> Material for this exercise

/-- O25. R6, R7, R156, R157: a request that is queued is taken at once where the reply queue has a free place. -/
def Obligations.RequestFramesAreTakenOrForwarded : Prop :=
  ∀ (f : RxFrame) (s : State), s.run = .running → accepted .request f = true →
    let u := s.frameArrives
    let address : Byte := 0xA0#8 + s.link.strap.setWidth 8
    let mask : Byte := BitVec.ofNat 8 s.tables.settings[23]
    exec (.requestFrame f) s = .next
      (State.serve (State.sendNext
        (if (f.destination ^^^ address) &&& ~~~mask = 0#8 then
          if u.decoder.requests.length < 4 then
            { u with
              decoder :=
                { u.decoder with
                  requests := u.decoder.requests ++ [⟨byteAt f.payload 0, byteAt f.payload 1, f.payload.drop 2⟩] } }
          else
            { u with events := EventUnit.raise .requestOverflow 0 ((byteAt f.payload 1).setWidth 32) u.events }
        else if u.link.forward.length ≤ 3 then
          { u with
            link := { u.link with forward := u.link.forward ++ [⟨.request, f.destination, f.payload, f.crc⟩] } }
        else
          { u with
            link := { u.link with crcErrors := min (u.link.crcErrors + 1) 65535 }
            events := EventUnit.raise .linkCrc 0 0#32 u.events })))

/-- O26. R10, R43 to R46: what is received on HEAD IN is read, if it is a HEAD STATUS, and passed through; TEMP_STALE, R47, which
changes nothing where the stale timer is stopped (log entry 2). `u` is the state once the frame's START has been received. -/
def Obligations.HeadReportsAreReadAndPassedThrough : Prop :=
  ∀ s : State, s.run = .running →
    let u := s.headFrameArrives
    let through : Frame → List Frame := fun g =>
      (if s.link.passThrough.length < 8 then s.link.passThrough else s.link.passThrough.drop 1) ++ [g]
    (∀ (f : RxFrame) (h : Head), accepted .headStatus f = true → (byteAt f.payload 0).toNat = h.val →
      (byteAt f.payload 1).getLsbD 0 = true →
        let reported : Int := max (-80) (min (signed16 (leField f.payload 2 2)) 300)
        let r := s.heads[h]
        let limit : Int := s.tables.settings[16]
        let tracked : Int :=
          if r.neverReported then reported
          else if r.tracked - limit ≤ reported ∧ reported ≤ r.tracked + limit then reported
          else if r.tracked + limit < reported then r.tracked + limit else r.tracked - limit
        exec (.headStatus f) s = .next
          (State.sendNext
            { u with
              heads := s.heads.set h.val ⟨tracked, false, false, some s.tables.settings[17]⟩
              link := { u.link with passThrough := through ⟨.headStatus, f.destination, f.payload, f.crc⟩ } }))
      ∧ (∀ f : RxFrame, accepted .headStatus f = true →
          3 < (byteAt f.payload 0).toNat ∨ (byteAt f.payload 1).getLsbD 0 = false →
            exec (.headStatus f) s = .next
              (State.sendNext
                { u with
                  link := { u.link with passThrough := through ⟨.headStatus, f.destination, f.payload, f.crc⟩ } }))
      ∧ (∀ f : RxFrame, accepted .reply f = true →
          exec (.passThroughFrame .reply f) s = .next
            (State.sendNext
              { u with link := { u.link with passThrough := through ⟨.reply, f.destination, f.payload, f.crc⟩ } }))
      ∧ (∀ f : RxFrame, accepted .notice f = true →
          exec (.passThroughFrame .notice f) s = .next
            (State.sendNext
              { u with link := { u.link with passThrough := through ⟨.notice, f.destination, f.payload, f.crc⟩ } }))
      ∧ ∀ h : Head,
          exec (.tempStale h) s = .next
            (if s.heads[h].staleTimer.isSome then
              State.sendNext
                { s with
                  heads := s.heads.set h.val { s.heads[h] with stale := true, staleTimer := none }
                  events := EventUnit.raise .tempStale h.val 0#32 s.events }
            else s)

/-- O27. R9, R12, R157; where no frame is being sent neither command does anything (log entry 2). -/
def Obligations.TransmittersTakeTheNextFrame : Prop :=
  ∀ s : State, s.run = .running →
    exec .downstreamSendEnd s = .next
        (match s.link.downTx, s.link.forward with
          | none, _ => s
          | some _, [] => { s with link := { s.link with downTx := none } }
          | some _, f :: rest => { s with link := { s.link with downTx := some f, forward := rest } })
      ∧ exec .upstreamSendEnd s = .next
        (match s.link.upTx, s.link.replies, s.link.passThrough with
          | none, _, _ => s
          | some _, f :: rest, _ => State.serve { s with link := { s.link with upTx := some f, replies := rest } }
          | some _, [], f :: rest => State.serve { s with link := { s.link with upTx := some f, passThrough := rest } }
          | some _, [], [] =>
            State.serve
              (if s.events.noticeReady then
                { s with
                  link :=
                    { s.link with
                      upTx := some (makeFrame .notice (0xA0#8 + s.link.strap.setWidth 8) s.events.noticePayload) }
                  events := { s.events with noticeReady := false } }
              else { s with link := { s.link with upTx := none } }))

> Problem requirements
Report how many lines of the entries include the word "length", and let the number stand alone.

> Answer below
3